One night, drunk on Night Train, out there in Chicago where he was stationed, he tumbled down a flight of stairs and broke his tailbone. He had been coming down out of a tenement where he had gone to cop some weed when he tripped and fell. He blacked out from the pain and the drink. No one got to him until the next morning. When they did he was sober and lying in his pee. His time in the navy was done. He received an honorable discharge and full disability. He walked with a slight limp and always had pain. He was prescribed barbiturates and fell in love with them. He began to receive a monthly check.

Dennis Strange came back to D.C. as a cripple living off the government tit, more bitter and insecure than he had ever been before. He moved in with his parents and did not try to get a job. He got high every day. He went to seminars at Africa House, a couple of SNCC and Black Nationalist rallies, and attended a few meetings organized by the local chapter of the Black Panthers in Shaw. He thought he would be into the Panthers, but he was put off by them, too.

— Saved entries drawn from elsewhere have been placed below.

-- ==== Sys2Proof/Machine/Restart.lean ====
section
/-! DEFINITION. The resets: power-on and RESTART COLD, RESTART WARM block by block, and the moment a restart takes effect
(R17, R42, R46, R59, R83, R101, R133, R143, R157, R168, R181, R182). -/

namespace Sys2Proof.Machine

/-- Power-on, and RESTART COLD: every block at its reset values (R17, R42, R59, R83, R101, R133, R157, R168, R182). The
commands that wait and the open orders belong to no block. -/
def resetCold (s : State) : State := { State.reset with orders := s.orders, pending := s.pending }

/-- The Time Base at RESTART WARM: an opening erase begins again (R7, R17). -/
def warmTime (t : TimeBase) : TimeBase := { t with erase := t.erase.map fun _ => 0 }

/-- A ride record at RESTART WARM (R42). -/
def RideUnit.warm (u : RideUnit) : RideUnit := { u with stall := 0, fault := 0, clear := 0 }

/-- A field record at RESTART WARM (R59). -/
def FieldRecord.warm (f : FieldRecord) : FieldRecord := { f with misses := 0, baseValid := false }

/-- The Field Poller at RESTART WARM: an outstanding poll is abandoned, and the cycle begins again at the lowest ride
(R46, R59). -/
def warmPoller (p : Poller) : Poller :=
  { p with
    records := p.records.each fun _ f => f.warm
    line := match p.line with
      | .idle => .idle
      | .outstanding _ _ _ | .reserved => .reserved
    last := 0 }

/-- The Flow Estimator at RESTART WARM (R83). -/
def warmEstimators (es : Table Estimator) : Table Estimator := es.each fun _ e => { e with eligible := false }

/-- A pane at RESTART WARM (R157). -/
def Pane.warm (p : Pane) : Pane := { p with page := 0, pageCount := 0 }

/-- KIND with its panes at RESTART WARM (R157). -/
def Kind.warm : Kind → Kind
  | .ride r => .ride r
  | .hub p q => .hub p.warm q.warm

/-- A board record at RESTART WARM (R157). -/
def Board.warm (b : Board) : Board :=
  { b with kind := b.kind.warm, lines := b.lines.map fun l => { l with blink := 0 }, presence := .unknown, misses := 0 }

/-- A line frame is outstanding. -/
def State.frameOutstanding (s : State) : Bool :=
  match s.boards.line with
  | .outstanding _ _ => true
  | .idle | .reserved => false

/-- The Board Composer at RESTART WARM: the pass in progress ends, an outstanding frame is abandoned, and a new pass
starts when the reserved window has closed, or at once when no frame was outstanding (R143, R157; log 21). -/
def warmBoards (s : State) : State :=
  let s' := { s with boards := { s.boards with
      table := s.boards.table.each fun _ b => b.warm
      timer := 0, due := false, pass := none, startOwed := s.frameOutstanding
      line := if s.frameOutstanding then .reserved else s.boards.line } }
  if s.frameOutstanding then s' else startPass s'

/-- A notice slot at RESTART WARM (R168). -/
def Slot.warm (v : Slot) : Slot := { v with pending := none, sent := false }

/-- The Notice Unit at RESTART WARM; a slot at its reset values is not listed (R168). -/
def warmNotices (n : NoticeUnit) : NoticeUnit :=
  { n with slots := (n.slots.each fun _ v => v.warm).filter fun x => x.2 ≠ Slot.reset, sendList := [] }

/-- RESTART WARM takes effect (R17, R42, R59, R83, R101, R133, R157, R168, R182). The book is kept. -/
def resetWarm (s : State) : State :=
  warmBoards
    { s with
      time := warmTime s.time
      units := s.units.each fun _ u => u.warm
      poller := warmPoller s.poller
      ests := warmEstimators s.ests
      notices := warmNotices s.notices
      port := Port.reset }

/-- The record is the reply of a RESTART that was taken (R181). -/
def Record.isRestart : Record → Bool
  | .reply _ _ (.restart .done _ _ _ _) => true
  | _ => false

/-- A restart is pending and its reply is the record last sent (R181, step 3). -/
def State.restartDue (s : State) : Option RestartKind :=
  match s.port.sending with
  | some rcd => if rcd.isRestart then s.port.restartPending else none
  | none => none

/-- The restart takes effect when the last byte of its reply has been sent (R181). -/
def takeRestart (s : State) : State :=
  match s.restartDue with
  | some .cold => resetCold s
  | some .warm => resetWarm s
  | none => s

end Sys2Proof.Machine
end

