-- ==== Sys2Proof/Certificates/Slice0/Obligations.lean ====
section
/-! DEFINITION. The statements for the provers. -/

open Sys2Proof Sys2Proof.Machine Sys2Proof.Safety

/-! ### The queue of commands -/

/-- A step takes the command at the front of the queue and is exec of it with the queue's rest; on an empty queue the
block idles (the model's choice, log 3). -/
def Obligations.StepTakesFront : Prop :=
  (∀ (c : Instr) (cs : List Instr) (s : State), s.pending = c :: cs → step s = exec c { s with pending := cs }) ∧
  ∀ s : State, s.pending = [] → step s = .next s

/-- Every command answers a next state in every state, and leaves the queue of waiting commands as it is. That a command
whose condition does not hold changes nothing, and so answers one, is the model's choice (log 2); so is that nothing a
command does touches the queue (log 26). -/
def Obligations.EveryCommandCompletes : Prop :=
  ∀ (c : Instr) (s : State), ∃ t, exec c s = .next t ∧ t.pending = s.pending

/-! ### Reset and invariants -/

/-- POWER_ON brings every field of every block to its reset value, the default parameter set of R12 written out among them.
`sent` and `sending` are the model's own records of what was last put on a line, and have a value of its choice (log 20);
the open orders and the waiting commands are the model's own too, and stand (log 4). -/
def Obligations.PowerOnResets : Prop :=
  ∀ s : State, ∃ t, exec .powerOn s = .next t ∧
    t.time.clock = 0 ∧ t.time.clockState = .unset ∧ t.time.hold = 0 ∧ t.time.day = .idle ∧ t.time.plan = none ∧
    t.time.schedule = [] ∧ t.time.position = 0 ∧ t.time.openMarks = [] ∧ t.time.closePassed = false ∧ t.time.params =
      { k := 4, l := 15, step := 5, postMax := 120, hyst := 5, jump := 20, staleHold := 5, silencePolls := 5, lead := 30
        gEarly := 5, gLate := 15, a := 1, d := 0, slotLow := 20, passInterval := 2, blinkPasses := 6, blinkDuty := 50
        text1 := List.replicate 20 0x20#8, text2 := List.replicate 20 0x20#8, text3 := List.replicate 20 0x20#8 } ∧
    t.time.pendingOpen = none ∧ t.time.erase = none ∧
    t.units = [] ∧ t.poller.records = [] ∧ t.poller.line = .idle ∧ t.poller.last = 0 ∧ t.poller.sent = [] ∧
    t.ests = [] ∧
    t.book.rides = [] ∧ t.book.late = [] ∧ t.book.passes = [] ∧ t.book.retired = [] ∧ t.book.serial = 1 ∧ t.book.accounts = [] ∧
    t.book.activeCount = 0 ∧ t.book.bookLevel = false ∧
    t.boards.table = [] ∧ t.boards.timer = 0 ∧ t.boards.due = false ∧ t.boards.pass = none ∧ t.boards.line = .idle ∧
    t.boards.startOwed = false ∧ t.boards.sent = [] ∧
    (∀ id, t.slot id = { pending := none, mask := true, sent := false, image := false }) ∧
    (∀ c : NoteClass, t.notices.edges.of c = .rise) ∧ t.notices.sendList = [] ∧
    t.port.receiver = .hunt ∧ t.port.input = [] ∧ t.port.output = [] ∧ t.port.waiting = [] ∧
    t.port.noticesLast = true ∧ t.port.restartPending = none ∧ t.port.sending = none ∧
    t.port.crcErrors = 0 ∧ t.port.timeouts = 0 ∧ t.port.overruns = 0 ∧
    t.orders = s.orders ∧ t.pending = s.pending
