-- ==== Sys2Proof/Laws/Choices.lean ====
section
/-! SUPPORT. The choices of a board pass: the next line, and the end of a pass (R140, R141). -/

namespace Sys2Proof.Machine

open Sys2Proof.Safety

/-- What the next choice of a pass leaves (R140, R141). -/
theorem chooseNext_nextChoice (s : State) : NextChoice s (chooseNext s) := by
  unfold chooseNext endPass
  constructor
  all_goals try intro a l hp hn hd
  · split; rfl; split; rfl; split <;> simp [startPass]
  · split; rfl; split; rfl; split <;> simp [startPass]
  · rintro (h | ⟨a, l, x, h, hn⟩)
    · simp only [h, true_and]
      exact fun x b hb => ⟨b, hb, rfl⟩
    · simp only [h, hn, true_and]
      exact fun x b hb => ⟨b, hb, rfl⟩
  · simp only [hp, hn, hd, Bool.false_eq_true, if_false, true_and]
    exact fun x b hb => ⟨b, hb, rfl⟩
  · simp only [hp, hn, hd, if_true]; refine ⟨rfl, rfl, rfl, rfl, fun x b hb => ?_⟩
    refine ⟨{ b with kind := b.kind.advance s.units }, ?_, rfl⟩
    simp [startPass, hb]

/-- The next line of a pass: the next of its board, else line 1 of the lowest board above, else none (R141). -/
theorem nextLine_cases : ∀ (table : Table Board) (a l : Nat), table.wf →
    (∀ b, table.find a = some b → l < b.kind.lineCount → nextLine table a l = some (a, l + 1)) ∧
    ((∀ b, table.find a = some b → b.kind.lineCount ≤ l) →
      (∀ x, x ∈ table.keys → a < x → (∀ y ∈ table.keys, a < y → x ≤ y) → nextLine table a l = some (x, 1)) ∧
      ((∀ y ∈ table.keys, y ≤ a) → nextLine table a l = none)) := by
  intro t a l hw
  refine ⟨fun b hb hl => ?_, fun h => ?_⟩
  · unfold nextLine; simp [hb, hl]
  · have hn : nextLine t a l = (boardAbove t a).map (·, 1) := by
      unfold nextLine
      cases hb : t.find a with
      | none => rfl
      | some b => have := h b hb; simp; omega
    rw [hn]; unfold boardAbove
    refine ⟨fun x hx ha hm => ?_, fun hy => ?_⟩
    · suffices t.keys.find? (a < ·) = some x by rw [this]; rfl
      have hw' : List.Pairwise (· < ·) t.keys := hw
      generalize t.keys = ks at *
      clear hw hn h
      induction ks with
      | nil => cases hx
      | cons k ks ih =>
        have hp := List.pairwise_cons.mp hw'
        by_cases hk : a < k
        · have : x = k := by
            rcases List.mem_cons.mp hx with h | h
            · exact h
            · have := hp.1 x h; have := hm k (by simp) hk; omega
          subst this; simp [hk]
        · simp only [List.find?_cons, hk, decide_false]
          rcases List.mem_cons.mp hx with h | h
          · omega
          · exact ih h (fun y hy => hm y (by simp [hy])) hp.2
    · suffices t.keys.find? (a < ·) = none by rw [this]; rfl
      rw [List.find?_eq_none]; intro y hy'; have := hy y hy'; simp; omega

end Sys2Proof.Machine
end

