/-- Settles O35: the pane is replaced whole, and it starts at its first page. -/
theorem confpaneReplaces : Obligations.ConfpaneReplaces := by
  intro tag a n list rows pp fit skip p q b s new hoff hd hn hfit hlen hdistinct hb hkind hrides hnew
  obtain ⟨f, hf, hfnew⟩ : ∃ f, Fit.ofNumber fit = some f ∧ new.fit = f := by
    rcases Nat.le_one_iff_eq_zero_or_eq_one.mp hfit with rfl | rfl
    · exact ⟨.fullFirst, rfl, by rw [hnew]; rfl⟩
    · exact ⟨.shortFirst, rfl, by rw [hnew]; rfl⟩
  let o : PaneOps := { list := list, rows := rows, pagePasses := pp, skipClosed := skip, fit := fit }
  have hpane : o.pane f = new := by
    subst hfnew
    rw [hnew]
    simp [o, PaneOps.pane, clampTo_one_eq]
  have hclamped : doneOr o.clamped = if new.rows = rows ∧ new.pagePasses = pp then .done else .clamped := by
    rw [hnew]
    simp only [o, PaneOps.clamped, clampTo_one_eq 8 _ (by omega), clampTo_one_eq 255 _ (by omega), doneOr]
    by_cases hr : max 1 (min 8 rows) = rows <;> by_cases hp : max 1 (min 255 pp) = pp <;> simp [hr, hp]
  have hset : ∃ u, b.kind.pane? n = some u ∧ b.kind.setPane new n = if n = 1 then .hub new q else .hub p new := by
    rcases hn with rfl | rfl
    · exact ⟨p, by simp [hkind, Kind.pane?], by simp [hkind, Kind.setPane]⟩
    · exact ⟨q, by simp [hkind, Kind.pane?], by simp [hkind, Kind.setPane]⟩
  obtain ⟨u, hu, hset⟩ := hset
  have hserve : serve tag (.confpane a n list rows pp skip fit false) s.popInput =
      (s.popInput.modBoard a fun b => { b with kind := b.kind.setPane new n },
        some (.confpane (if new.rows = rows ∧ new.pagePasses = pp then .done else .clamped) a n (some new))) := by
    have hknown : (list.any fun r => (s.units.find r).isNone) = false := by
      rw [List.any_eq_false]
      intro r hr
      simpa [Option.isSome_iff_ne_none] using hrides r hr
    have hshape : (false || !(n = 1 || n = 2) || 24 < o.list.length || !distinct o.list) = false := by
      rcases hn with rfl | rfl <;> simp [o, hlen, hdistinct]
    have hserved : serveConfpane a n o false s.popInput =
        (s.popInput.modBoard a fun b => { b with kind := b.kind.setPane (o.pane f) n },
          .confpane (doneOr o.clamped) a n (some (o.pane f))) := by
      unfold serveConfpane
      rw [show Fit.ofNumber o.fit = some f from hf]
      dsimp only
      rw [if_neg (by simpa using hshape), show s.popInput.boards.table.find a = some b from hb]
      dsimp only
      rw [hu, if_neg (by simp), if_neg (by simpa [o] using hknown)]
    rw [← hclamped, ← hpane]
    exact congrArg answered hserved
  refine ⟨_, exec_served rfl hoff (.inl hd) hserve, by simp [hb, hset], fun j hj => by simp [Ne.symm hj], by simp, by simp,
    by simp, by simp, by simp, by simp, by simp, by simp, portKept_enterReply _ (portKept_of_eq rfl),
    replied_enterReply _ _ (popInput_waiting hoff)⟩

/-! ### BOARDTEXT (R142) -/

/-- BOARDTEXT on a line that the board has. -/
theorem serveBoardtext_taken {a n : Nat} {o : TextOps} {s : State} {b : Board} {l : Line} (ho : o.malformed = false)
    (hb : s.boards.table.find a = some b) (hn : 1 ≤ n) (hcount : n ≤ b.kind.lineCount) (hl : b.lines[n - 1]? = some l) :
    serveBoardtext a n o false s =
      (s.modBoard a fun b => b.modLine n (Line.takeText o s.time.params.blinkPasses),
        .boardtext (doneOr (o.action = 0 && Config.overrideMax < o.duration)) a n
          (l.takeText o s.time.params.blinkPasses).override) := by
  have hrange : ¬(n = 0 ∨ b.kind.lineCount < n) := by omega
  have hlen : n - 1 < b.lines.length := (List.getElem?_eq_some_iff.mp hl).1
  unfold serveBoardtext
  rw [if_neg (by simp [ho]), hb]
  dsimp only
  rw [if_neg hrange]
  simp [State.shownOverride, hb, modLine_eq b n _ l hn hl, Board.line?, show n ≠ 0 by omega, hlen]

theorem leftOf_eq (d : Nat) : leftOf d = if d = 0 then .untilReleased else .minutes (min 1440 d) := by
  simp only [leftOf, saturate_eq_min, Config.overrideMax]

theorem fillTo_twenty (t : Text) : fillTo Config.lineWidth t = t ++ List.replicate (20 - t.length) 0x20#8 := rfl

/-- Settles O36: a text is set on its line, or released from it. -/
theorem boardtextTakes : Obligations.BoardtextTakes := by
  intro tag a n s b l hb hn hl hcount
  refine ⟨fun text d blink hoff hlen hprint => ?_, fun hoff => ?_⟩
  · have ho : TextOps.malformed { action := 0, text := text, duration := d, blink := blink } = false := by
      have hshort : ¬Config.lineWidth < text.length := Nat.not_lt.mpr hlen
      simp [TextOps.malformed, hprint, hshort]
    have hserve := congrArg answered (serveBoardtext_taken (s := s.popInput) ho hb hn hcount hl)
    refine ⟨_, exec_served rfl hoff (.inr rfl) hserve, ?_, ?_, fun j hj => by simp [Ne.symm hj], by simp, by simp, by simp,
      by simp, by simp, by simp, by simp, portKept_enterReply _ (portKept_of_eq rfl)⟩
    · have hcode : doneOr (decide ((0 : Nat) = 0) && decide (Config.overrideMax < d)) =
          if 1440 < d then .clamped else .done := by
        by_cases hd : 1440 < d <;> simp [doneOr, Config.overrideMax, hd]
      rw [← hcode, ← leftOf_eq, ← fillTo_twenty]
      exact replied_enterReply _ _ (popInput_waiting hoff)
    · simp [hb, modLine_eq b n _ l hn hl, Line.takeText, Line.set, leftOf_eq, fillTo_twenty]
  · have ho : TextOps.malformed { action := 1, text := [], duration := 0, blink := false } = false := by
      simp [TextOps.malformed, Config.lineWidth, printable]
    have hserve := congrArg answered (serveBoardtext_taken (s := s.popInput) ho hb hn hcount hl)
    refine ⟨_, exec_served rfl hoff (.inr rfl) hserve, ?_, fun j hj => by simp [Ne.symm hj], by simp, by simp, by simp,
      by simp, by simp, by simp, by simp, portKept_enterReply _ (portKept_of_eq rfl),
      replied_enterReply _ _ (popInput_waiting hoff)⟩
    simp [hb, modLine_eq b n _ l hn hl, Line.takeText]

end Sys2Proof.Machine
end

section
/-! The output of records, the places they share, restarts and frames received: O39, O42, O43, O45. -/

namespace Sys2Proof.Machine

open Sys2Proof.Safety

True, many in attendance were genuinely committed. But a few of the young brothers were there because they liked the fit of the beret and the cut of the uniform. Others were there for the pussy to be had. Some of them liked to shout; all of them liked to talk. To Dennis, they were dark-skinned versions of those kids with the long hair who hung out at Dupont Circle, on the other side of town. They were playing soldier, but they didn’t really want to go to war. As usual, he did not fit in.